Work instruction »
With the material below, print exactly the lines between the line holding "and a gap address" and the line holding "((addr ≤ 0x7FFF#16", inclusive. Add nothing else.
-=-=-=-=-
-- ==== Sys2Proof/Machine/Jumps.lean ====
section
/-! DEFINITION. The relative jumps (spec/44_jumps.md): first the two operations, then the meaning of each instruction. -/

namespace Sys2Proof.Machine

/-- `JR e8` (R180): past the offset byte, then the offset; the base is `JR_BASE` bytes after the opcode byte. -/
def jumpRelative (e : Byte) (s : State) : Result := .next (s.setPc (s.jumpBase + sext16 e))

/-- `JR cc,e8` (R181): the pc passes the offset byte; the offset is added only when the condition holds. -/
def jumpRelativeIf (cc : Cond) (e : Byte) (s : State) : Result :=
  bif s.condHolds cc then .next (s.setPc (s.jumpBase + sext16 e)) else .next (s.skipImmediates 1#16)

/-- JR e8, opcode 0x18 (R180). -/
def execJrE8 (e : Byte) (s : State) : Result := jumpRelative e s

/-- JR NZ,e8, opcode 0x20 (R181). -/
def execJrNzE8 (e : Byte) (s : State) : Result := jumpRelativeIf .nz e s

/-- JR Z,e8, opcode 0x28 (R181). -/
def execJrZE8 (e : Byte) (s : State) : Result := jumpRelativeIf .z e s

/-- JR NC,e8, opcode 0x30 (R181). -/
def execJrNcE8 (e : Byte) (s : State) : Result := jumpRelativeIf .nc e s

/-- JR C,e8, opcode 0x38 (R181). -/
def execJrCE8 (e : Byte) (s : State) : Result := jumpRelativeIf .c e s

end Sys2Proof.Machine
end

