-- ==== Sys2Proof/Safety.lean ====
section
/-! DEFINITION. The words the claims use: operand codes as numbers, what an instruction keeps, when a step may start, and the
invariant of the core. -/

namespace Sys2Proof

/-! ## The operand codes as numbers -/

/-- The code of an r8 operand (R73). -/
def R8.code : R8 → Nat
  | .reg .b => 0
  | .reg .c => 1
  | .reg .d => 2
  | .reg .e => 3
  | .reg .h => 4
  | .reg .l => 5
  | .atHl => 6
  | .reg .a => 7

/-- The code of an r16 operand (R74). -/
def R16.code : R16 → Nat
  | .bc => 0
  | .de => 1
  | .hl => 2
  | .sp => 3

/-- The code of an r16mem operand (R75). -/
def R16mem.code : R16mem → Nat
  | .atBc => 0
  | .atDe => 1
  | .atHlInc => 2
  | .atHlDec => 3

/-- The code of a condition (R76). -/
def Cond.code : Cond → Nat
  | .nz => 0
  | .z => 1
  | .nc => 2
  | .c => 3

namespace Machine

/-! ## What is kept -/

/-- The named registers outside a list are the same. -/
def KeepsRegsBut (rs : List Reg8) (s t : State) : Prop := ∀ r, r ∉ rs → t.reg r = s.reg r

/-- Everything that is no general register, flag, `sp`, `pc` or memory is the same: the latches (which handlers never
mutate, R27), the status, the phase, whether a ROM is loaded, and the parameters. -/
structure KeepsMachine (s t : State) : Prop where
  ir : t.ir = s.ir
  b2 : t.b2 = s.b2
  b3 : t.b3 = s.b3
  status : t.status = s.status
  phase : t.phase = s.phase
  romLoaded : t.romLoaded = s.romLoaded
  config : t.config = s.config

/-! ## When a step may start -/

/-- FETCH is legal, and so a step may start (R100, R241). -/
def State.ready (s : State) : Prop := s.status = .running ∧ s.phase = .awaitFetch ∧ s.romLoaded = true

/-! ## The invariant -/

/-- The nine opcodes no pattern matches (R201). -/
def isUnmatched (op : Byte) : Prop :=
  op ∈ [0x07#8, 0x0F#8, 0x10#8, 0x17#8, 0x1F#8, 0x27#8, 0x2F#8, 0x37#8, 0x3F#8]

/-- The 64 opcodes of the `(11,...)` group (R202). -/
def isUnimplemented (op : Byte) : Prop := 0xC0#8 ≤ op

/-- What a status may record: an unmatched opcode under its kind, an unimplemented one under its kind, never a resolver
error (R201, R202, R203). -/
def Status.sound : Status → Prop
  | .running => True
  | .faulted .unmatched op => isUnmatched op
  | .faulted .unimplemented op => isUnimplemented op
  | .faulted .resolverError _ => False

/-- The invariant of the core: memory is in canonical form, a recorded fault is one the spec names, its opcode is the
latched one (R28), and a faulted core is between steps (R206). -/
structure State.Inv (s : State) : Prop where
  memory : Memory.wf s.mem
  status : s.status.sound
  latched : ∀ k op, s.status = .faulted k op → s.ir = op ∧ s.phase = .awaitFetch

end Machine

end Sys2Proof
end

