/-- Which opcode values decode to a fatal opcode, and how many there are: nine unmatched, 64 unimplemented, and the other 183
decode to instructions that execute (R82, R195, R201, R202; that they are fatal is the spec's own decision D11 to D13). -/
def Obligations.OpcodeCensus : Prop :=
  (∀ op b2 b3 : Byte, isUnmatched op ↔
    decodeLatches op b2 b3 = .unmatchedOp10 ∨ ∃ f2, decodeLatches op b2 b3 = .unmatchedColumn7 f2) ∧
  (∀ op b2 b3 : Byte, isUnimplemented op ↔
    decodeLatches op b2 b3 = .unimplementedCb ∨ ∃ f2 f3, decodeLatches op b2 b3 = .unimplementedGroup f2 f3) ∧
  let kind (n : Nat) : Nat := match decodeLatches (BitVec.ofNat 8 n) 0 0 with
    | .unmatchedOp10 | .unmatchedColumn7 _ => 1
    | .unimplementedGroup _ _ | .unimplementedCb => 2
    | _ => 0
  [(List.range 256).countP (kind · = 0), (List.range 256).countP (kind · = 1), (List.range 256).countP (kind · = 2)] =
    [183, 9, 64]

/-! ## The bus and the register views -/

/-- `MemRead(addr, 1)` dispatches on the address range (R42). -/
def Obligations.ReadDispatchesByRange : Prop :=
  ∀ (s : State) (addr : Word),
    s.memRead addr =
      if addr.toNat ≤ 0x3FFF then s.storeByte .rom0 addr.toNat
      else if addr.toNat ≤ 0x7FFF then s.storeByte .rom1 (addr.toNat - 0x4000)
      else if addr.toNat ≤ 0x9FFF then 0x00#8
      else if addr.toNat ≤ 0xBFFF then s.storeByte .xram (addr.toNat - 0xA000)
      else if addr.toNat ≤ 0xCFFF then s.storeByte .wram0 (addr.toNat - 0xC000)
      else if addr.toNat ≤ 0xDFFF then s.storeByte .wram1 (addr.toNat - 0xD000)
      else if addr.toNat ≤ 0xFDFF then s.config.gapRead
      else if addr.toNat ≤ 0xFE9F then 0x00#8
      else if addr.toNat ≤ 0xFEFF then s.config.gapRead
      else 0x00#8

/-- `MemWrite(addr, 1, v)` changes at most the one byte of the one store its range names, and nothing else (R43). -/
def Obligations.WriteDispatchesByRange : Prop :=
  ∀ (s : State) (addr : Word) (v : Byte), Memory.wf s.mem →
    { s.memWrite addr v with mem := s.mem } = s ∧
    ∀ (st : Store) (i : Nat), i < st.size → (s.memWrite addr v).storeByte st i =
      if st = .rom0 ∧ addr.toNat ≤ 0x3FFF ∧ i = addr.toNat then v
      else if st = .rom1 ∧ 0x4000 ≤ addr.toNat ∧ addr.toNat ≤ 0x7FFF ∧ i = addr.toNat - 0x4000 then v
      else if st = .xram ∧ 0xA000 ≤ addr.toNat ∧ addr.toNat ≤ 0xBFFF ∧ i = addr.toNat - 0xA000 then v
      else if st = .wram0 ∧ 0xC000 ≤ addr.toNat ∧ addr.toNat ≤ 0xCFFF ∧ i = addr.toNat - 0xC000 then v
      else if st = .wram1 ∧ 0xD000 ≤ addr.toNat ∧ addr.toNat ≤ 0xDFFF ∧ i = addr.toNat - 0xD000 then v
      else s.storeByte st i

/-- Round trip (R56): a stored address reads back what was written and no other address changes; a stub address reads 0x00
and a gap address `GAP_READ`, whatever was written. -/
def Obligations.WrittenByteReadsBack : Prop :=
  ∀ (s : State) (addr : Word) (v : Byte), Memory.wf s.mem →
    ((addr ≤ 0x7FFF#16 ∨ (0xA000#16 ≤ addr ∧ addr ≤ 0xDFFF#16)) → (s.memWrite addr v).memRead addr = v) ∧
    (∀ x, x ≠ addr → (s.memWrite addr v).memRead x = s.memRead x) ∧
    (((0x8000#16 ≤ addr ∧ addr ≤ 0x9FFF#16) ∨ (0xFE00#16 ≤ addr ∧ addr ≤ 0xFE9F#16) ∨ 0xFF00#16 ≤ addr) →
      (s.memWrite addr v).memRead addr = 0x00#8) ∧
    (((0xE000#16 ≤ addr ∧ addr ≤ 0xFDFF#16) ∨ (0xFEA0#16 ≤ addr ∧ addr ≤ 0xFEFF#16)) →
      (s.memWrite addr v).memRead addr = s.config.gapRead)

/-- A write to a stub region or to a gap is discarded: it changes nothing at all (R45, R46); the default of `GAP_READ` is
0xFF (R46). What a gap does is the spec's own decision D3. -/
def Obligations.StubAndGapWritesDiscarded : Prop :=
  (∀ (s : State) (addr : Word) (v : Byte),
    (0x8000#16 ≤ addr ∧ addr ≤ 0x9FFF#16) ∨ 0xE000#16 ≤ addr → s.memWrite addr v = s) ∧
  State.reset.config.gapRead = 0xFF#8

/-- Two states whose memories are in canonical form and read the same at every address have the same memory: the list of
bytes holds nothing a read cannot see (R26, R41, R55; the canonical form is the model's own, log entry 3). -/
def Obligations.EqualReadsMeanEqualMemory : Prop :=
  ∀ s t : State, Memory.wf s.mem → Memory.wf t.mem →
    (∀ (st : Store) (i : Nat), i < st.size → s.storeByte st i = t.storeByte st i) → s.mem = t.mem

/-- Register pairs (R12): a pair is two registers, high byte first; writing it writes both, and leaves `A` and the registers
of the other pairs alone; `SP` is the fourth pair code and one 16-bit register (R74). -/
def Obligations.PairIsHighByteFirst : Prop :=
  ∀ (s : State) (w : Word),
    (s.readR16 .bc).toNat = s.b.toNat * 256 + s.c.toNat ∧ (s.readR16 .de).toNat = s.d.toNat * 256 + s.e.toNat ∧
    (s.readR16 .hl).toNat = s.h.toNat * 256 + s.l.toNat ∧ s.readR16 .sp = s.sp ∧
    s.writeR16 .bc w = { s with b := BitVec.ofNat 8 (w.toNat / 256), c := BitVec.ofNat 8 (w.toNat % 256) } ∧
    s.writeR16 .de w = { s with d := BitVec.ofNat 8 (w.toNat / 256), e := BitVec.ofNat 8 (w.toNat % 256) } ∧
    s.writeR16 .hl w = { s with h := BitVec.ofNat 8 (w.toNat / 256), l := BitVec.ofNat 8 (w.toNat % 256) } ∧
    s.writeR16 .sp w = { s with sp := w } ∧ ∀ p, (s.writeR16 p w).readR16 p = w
-=-=-=-=-
Written response »
and a gap address `GAP_READ`, whatever was written. -/
def Obligations.WrittenByteReadsBack : Prop :=
  ∀ (s : State) (addr : Word) (v : Byte), Memory.wf s.mem →
    ((addr ≤ 0x7FFF#16 ∨ (0xA000#16 ≤ addr ∧ addr ≤ 0xDFFF#16)) → (s.memWrite addr v).memRead addr = v) ∧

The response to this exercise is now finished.